§ Task to complete
Lift out, unaltered, the lines of the material below between the line holding "number : Nat" and the line holding "Tables 20.1-20.3. -/", counting both.

◇ ◇ ◇

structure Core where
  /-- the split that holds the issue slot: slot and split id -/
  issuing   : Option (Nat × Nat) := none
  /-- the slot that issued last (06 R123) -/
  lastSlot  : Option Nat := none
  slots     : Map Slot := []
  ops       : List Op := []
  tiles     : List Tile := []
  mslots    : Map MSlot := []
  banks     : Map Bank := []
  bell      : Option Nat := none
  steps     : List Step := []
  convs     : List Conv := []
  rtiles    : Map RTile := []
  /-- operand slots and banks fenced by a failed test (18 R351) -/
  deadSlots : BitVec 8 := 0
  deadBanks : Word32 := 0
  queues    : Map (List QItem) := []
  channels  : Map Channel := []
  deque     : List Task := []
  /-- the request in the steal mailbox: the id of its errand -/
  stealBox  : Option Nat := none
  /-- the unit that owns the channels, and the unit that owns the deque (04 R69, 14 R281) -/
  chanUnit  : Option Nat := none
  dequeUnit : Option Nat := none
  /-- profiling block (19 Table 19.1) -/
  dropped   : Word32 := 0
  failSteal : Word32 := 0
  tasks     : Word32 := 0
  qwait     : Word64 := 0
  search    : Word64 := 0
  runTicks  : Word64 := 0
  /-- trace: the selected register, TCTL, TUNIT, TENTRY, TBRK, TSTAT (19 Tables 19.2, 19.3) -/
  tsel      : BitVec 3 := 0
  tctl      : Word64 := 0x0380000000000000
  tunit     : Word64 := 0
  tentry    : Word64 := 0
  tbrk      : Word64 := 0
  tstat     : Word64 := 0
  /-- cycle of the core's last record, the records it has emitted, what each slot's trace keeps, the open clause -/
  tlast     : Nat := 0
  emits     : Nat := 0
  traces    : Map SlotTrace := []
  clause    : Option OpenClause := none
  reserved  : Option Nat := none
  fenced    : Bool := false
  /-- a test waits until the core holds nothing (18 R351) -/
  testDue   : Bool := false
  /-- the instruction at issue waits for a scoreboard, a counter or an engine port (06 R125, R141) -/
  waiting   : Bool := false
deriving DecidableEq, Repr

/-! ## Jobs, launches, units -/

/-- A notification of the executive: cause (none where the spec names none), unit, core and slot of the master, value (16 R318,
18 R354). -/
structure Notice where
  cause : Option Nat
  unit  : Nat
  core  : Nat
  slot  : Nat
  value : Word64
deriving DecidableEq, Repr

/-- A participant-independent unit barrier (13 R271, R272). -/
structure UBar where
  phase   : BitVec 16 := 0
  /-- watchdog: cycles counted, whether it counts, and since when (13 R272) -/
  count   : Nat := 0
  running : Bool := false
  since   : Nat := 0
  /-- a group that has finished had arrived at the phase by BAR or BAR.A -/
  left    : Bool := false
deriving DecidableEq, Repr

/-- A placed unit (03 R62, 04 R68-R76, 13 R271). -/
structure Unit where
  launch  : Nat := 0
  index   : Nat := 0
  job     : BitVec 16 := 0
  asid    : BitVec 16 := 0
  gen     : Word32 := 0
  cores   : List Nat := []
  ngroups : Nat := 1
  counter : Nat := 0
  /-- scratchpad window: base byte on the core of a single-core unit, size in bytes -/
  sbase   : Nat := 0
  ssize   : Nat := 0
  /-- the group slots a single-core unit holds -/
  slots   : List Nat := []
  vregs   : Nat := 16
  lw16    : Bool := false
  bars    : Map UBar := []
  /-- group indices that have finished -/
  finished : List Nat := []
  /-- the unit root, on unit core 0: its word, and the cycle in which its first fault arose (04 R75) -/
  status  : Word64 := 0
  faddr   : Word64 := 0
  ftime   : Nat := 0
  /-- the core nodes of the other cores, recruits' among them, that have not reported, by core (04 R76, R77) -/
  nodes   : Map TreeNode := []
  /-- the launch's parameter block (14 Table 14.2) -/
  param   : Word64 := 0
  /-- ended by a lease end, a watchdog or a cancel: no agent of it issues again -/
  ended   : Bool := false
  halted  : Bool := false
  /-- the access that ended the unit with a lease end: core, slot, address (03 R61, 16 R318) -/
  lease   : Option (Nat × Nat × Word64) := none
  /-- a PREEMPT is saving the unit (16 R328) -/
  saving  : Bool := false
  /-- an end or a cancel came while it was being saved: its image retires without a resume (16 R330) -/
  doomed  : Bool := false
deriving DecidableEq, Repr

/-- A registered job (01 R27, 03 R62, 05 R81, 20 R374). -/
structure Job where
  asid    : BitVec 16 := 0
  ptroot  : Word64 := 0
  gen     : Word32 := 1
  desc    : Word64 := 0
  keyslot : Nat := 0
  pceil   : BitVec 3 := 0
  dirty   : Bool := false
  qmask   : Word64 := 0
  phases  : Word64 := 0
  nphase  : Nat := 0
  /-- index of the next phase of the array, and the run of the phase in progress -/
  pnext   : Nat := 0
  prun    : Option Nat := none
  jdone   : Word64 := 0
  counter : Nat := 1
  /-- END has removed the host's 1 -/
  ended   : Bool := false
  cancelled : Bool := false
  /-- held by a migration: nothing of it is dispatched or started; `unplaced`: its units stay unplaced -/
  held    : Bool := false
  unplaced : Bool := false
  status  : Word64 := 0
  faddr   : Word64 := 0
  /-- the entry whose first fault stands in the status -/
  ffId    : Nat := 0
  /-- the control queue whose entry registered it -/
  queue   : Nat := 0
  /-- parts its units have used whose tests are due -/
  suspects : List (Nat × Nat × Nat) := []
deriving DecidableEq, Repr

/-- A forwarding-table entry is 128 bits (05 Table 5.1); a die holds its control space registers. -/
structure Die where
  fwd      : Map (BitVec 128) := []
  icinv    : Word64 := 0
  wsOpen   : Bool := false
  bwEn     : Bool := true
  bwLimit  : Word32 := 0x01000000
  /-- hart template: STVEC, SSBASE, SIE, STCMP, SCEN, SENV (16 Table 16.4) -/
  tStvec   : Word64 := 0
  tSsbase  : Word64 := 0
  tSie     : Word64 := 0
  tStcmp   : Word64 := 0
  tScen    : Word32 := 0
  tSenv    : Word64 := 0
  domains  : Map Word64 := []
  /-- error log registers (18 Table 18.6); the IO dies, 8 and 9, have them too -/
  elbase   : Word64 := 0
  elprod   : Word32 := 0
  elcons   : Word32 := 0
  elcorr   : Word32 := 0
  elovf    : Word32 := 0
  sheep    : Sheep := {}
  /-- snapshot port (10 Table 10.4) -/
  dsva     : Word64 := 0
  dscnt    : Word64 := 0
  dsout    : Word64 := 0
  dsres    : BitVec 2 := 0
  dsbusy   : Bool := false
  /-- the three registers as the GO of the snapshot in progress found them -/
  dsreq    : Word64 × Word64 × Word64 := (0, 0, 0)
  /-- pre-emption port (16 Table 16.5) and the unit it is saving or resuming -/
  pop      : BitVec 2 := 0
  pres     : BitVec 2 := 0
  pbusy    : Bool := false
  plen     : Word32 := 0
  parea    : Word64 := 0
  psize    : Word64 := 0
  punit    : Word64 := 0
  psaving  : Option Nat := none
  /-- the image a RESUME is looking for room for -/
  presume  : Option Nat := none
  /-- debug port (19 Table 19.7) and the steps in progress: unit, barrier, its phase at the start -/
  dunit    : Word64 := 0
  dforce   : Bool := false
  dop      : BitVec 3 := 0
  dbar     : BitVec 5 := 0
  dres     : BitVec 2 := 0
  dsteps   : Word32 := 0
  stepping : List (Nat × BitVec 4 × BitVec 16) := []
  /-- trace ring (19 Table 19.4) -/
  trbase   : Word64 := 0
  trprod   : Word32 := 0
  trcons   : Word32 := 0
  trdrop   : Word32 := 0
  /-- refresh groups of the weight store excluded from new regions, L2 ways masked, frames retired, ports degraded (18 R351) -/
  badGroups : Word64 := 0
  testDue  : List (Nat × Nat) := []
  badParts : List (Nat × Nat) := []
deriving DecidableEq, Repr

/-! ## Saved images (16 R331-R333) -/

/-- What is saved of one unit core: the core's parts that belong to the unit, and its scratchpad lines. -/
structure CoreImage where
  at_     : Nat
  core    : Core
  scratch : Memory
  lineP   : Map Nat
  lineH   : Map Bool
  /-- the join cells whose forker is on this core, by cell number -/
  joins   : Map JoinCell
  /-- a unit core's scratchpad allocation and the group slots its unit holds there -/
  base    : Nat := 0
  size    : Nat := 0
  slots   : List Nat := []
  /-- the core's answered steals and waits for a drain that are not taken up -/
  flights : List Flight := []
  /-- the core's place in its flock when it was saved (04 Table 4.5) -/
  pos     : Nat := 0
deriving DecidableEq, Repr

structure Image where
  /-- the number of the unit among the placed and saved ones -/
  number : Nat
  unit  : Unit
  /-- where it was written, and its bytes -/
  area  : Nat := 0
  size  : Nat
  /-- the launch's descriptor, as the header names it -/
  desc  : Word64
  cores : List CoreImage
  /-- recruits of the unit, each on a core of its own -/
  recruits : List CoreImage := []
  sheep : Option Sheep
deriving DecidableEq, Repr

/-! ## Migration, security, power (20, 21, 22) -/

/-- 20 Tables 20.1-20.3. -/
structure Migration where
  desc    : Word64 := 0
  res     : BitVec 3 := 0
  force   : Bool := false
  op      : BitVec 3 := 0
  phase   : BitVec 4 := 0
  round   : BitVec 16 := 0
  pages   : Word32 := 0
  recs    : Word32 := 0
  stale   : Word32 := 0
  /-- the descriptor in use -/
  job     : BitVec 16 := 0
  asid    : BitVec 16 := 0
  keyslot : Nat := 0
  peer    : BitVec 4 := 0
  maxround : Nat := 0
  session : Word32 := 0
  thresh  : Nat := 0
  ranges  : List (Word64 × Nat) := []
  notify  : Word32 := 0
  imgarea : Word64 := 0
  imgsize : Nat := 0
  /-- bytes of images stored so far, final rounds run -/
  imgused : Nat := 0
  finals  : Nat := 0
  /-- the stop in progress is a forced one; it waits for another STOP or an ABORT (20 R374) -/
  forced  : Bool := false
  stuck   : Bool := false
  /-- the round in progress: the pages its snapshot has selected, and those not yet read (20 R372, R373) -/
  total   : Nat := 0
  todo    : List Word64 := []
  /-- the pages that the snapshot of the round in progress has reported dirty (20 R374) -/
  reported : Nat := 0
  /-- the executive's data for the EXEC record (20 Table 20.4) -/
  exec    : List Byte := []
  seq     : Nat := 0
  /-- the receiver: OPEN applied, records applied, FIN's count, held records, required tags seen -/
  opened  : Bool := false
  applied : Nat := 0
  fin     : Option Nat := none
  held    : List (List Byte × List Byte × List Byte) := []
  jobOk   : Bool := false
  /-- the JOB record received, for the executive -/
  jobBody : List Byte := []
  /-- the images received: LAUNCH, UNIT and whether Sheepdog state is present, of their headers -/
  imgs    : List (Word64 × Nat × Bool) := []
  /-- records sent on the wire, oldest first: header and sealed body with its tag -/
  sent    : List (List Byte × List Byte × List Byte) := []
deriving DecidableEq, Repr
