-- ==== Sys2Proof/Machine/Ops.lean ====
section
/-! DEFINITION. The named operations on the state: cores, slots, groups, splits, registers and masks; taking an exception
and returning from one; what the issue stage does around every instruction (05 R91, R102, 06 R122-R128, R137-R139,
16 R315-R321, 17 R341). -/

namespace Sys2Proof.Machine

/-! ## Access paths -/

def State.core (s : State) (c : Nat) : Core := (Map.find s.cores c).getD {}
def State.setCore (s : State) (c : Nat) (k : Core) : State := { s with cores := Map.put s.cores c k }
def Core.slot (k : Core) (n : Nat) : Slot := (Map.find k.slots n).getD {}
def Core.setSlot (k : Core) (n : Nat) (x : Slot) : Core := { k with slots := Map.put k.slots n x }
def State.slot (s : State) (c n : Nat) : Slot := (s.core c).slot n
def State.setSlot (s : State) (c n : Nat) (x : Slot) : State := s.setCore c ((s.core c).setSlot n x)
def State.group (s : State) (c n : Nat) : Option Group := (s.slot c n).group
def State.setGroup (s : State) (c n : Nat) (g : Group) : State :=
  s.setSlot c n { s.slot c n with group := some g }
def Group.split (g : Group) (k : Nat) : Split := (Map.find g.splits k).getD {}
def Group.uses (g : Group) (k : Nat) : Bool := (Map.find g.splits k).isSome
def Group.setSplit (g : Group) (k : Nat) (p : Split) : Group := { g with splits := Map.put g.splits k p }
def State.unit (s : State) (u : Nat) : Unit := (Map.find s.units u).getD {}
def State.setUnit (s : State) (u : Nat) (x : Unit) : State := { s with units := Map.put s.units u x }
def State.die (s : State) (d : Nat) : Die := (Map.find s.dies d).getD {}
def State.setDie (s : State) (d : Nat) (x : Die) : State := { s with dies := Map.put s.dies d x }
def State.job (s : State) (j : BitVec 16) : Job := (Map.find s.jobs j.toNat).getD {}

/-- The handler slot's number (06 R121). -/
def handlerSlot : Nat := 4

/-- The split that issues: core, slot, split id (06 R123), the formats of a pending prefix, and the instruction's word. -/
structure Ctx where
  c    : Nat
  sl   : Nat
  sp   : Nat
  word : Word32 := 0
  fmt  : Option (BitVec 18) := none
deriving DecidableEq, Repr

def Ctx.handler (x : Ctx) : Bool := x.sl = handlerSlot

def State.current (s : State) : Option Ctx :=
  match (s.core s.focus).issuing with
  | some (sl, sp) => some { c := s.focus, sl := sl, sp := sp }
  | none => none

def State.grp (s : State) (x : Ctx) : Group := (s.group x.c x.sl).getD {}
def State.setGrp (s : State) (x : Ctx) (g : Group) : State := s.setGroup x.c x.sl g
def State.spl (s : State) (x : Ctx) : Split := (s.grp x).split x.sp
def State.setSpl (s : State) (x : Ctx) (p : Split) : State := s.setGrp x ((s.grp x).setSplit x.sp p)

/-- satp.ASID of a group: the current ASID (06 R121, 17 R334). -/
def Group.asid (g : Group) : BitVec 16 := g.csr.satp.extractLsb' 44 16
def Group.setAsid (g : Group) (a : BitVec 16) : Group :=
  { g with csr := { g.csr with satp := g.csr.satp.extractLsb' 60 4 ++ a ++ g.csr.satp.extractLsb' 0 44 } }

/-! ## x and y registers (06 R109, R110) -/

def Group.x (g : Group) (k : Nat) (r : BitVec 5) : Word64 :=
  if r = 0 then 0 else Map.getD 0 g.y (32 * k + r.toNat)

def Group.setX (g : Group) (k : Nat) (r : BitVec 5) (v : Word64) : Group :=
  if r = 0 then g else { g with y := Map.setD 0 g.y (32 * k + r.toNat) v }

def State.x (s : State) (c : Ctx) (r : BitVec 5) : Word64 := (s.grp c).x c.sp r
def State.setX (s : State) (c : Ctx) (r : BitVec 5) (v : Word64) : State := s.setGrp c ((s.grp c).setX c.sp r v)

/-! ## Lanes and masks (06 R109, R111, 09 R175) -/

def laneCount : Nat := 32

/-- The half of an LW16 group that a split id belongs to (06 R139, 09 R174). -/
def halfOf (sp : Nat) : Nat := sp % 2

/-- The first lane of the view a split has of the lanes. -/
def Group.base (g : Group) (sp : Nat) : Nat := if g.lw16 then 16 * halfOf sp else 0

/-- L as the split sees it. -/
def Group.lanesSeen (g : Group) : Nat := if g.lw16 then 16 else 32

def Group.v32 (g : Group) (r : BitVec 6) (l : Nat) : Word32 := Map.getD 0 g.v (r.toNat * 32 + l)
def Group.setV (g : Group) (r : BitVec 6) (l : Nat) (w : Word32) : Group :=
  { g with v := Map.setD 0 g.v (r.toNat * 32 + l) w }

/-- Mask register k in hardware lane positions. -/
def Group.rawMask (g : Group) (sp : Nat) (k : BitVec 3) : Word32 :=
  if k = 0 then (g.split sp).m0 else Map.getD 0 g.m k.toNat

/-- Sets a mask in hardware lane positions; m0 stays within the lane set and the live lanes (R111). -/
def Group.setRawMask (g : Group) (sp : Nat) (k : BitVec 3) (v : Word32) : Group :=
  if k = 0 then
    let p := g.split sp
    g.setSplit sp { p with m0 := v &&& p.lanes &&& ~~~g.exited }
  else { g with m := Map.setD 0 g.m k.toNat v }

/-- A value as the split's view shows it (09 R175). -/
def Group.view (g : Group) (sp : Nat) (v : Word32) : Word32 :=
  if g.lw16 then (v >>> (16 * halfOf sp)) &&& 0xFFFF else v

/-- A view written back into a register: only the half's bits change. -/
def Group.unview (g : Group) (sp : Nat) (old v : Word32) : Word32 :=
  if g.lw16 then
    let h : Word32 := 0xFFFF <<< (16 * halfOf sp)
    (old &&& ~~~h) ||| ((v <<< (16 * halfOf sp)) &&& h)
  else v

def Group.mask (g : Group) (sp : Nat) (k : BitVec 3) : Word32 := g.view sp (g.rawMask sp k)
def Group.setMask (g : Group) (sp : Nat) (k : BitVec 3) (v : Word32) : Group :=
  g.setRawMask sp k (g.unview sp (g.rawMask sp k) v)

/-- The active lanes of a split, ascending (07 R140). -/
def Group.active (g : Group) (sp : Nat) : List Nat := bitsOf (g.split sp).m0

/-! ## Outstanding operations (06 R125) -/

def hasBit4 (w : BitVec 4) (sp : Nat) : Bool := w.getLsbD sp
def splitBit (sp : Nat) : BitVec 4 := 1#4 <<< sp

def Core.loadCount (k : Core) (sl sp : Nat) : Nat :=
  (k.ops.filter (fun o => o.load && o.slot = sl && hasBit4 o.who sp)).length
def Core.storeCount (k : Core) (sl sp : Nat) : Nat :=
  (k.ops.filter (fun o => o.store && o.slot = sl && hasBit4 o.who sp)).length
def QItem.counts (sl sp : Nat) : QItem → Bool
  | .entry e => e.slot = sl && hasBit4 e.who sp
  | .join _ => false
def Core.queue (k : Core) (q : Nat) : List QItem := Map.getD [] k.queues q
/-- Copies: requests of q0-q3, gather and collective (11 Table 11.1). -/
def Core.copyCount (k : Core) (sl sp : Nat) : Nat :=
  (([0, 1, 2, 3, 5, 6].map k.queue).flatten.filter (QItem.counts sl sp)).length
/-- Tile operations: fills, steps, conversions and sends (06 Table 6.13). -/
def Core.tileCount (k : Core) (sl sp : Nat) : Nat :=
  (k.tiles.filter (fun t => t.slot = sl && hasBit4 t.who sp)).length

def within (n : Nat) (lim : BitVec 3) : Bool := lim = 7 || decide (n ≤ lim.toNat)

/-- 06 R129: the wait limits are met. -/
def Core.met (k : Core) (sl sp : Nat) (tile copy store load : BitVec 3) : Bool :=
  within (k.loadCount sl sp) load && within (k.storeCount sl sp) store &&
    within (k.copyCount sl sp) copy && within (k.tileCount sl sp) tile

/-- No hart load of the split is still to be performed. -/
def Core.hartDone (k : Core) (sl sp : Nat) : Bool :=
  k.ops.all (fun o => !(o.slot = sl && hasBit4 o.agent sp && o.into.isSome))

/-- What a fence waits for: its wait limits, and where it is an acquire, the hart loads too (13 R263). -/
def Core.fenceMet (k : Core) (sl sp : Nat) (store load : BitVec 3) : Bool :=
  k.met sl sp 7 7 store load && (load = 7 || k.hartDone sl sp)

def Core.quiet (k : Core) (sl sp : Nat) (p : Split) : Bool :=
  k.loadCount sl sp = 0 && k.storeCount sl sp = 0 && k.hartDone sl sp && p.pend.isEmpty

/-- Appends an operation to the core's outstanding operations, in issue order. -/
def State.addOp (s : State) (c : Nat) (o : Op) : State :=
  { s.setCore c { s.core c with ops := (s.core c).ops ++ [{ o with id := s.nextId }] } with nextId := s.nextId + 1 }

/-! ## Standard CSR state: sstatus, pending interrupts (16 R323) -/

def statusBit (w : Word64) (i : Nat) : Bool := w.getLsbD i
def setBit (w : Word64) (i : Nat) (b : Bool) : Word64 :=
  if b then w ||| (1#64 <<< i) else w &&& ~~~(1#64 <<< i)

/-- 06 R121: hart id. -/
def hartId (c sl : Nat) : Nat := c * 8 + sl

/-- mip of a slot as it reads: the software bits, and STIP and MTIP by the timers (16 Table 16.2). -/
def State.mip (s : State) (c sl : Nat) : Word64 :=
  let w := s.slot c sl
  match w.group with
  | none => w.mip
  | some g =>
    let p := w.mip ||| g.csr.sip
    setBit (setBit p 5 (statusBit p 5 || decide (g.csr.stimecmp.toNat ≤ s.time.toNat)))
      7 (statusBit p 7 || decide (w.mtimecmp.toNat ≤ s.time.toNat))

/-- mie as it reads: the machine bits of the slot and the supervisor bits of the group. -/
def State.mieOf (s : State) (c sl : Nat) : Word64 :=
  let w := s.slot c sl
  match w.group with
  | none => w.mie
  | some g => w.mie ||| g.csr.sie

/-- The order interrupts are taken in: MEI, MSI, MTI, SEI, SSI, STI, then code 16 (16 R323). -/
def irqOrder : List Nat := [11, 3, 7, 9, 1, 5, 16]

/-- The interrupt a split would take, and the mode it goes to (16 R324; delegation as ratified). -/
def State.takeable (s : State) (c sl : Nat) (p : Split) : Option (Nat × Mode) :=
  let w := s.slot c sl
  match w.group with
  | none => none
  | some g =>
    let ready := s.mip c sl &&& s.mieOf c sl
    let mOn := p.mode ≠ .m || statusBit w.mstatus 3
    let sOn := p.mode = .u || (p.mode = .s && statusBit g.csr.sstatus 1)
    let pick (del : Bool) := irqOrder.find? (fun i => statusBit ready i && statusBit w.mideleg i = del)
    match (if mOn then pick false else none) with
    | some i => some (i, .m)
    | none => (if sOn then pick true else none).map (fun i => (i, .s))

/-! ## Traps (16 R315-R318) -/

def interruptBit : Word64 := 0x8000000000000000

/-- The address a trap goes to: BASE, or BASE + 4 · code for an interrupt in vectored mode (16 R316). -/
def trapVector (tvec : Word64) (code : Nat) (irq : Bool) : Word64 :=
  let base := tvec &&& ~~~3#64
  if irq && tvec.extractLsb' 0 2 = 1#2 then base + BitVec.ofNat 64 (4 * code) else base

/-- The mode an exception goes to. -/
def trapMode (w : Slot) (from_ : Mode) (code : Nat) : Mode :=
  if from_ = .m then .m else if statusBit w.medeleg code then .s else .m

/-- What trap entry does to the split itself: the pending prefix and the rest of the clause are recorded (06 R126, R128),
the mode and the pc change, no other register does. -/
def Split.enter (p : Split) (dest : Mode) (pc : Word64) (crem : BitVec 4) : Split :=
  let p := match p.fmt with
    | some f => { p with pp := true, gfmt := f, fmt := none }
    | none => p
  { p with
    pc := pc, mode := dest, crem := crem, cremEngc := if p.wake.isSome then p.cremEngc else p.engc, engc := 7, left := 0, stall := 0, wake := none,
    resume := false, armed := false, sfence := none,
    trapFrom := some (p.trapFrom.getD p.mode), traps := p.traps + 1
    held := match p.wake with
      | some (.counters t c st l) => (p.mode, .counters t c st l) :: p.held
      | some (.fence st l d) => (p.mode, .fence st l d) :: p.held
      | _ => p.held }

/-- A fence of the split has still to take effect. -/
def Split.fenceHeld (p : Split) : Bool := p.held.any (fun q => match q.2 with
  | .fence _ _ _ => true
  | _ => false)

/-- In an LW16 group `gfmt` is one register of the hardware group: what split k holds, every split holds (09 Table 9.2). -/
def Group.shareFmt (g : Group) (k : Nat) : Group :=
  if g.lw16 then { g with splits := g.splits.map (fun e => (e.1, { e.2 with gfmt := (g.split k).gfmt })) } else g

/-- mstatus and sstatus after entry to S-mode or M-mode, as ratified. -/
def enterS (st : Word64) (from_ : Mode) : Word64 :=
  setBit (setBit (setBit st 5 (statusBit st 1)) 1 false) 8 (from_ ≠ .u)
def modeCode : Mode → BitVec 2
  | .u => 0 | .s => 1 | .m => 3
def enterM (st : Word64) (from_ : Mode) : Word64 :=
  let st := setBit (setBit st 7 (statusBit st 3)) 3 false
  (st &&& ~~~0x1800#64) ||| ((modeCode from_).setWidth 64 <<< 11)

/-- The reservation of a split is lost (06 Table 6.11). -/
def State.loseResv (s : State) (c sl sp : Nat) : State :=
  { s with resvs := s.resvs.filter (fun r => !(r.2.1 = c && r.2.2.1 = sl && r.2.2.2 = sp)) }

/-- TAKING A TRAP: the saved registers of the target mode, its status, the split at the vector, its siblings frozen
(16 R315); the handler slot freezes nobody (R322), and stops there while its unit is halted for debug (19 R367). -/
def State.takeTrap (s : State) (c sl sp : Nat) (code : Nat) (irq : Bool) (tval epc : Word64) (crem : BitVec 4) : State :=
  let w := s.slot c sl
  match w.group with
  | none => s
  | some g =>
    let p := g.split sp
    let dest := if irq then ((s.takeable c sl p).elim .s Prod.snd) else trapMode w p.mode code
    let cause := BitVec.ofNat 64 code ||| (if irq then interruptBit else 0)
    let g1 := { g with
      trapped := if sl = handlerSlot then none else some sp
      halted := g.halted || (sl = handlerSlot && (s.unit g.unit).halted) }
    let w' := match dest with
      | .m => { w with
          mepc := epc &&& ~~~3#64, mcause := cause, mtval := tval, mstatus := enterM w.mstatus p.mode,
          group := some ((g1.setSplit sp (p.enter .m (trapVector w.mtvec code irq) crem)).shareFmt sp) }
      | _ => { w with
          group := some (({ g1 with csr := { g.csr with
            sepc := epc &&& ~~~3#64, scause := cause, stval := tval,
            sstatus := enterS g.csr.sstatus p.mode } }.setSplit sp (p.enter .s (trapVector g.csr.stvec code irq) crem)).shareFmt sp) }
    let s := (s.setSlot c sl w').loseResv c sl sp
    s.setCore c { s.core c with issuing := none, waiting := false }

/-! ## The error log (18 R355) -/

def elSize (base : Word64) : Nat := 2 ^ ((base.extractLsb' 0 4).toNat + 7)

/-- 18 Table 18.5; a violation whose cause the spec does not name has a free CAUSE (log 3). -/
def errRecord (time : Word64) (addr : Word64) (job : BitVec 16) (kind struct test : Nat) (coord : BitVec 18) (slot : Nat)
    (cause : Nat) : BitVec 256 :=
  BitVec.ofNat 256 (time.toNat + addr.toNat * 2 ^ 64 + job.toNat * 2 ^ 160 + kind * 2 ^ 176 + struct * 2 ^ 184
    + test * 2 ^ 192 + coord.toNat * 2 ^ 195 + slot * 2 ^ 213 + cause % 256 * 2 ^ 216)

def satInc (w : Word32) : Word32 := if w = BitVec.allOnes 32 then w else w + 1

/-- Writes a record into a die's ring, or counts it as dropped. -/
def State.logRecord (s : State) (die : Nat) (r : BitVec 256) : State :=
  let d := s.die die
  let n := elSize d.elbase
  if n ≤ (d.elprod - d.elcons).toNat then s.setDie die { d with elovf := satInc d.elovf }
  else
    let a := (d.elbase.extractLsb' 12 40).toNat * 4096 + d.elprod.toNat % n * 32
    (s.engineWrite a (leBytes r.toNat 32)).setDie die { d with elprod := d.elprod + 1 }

◇ ◇ ◇

§ Task solution
  number : Nat
  unit  : Unit
  /-- where it was written, and its bytes -/
  area  : Nat := 0
  size  : Nat
  /-- the launch's descriptor, as the header names it -/
  desc  : Word64
  cores : List CoreImage
  /-- recruits of the unit, each on a core of its own -/
  recruits : List CoreImage := []
  sheep : Option Sheep
deriving DecidableEq, Repr

/-! ## Migration, security, power (20, 21, 22) -/

/-- 20 Tables 20.1-20.3. -/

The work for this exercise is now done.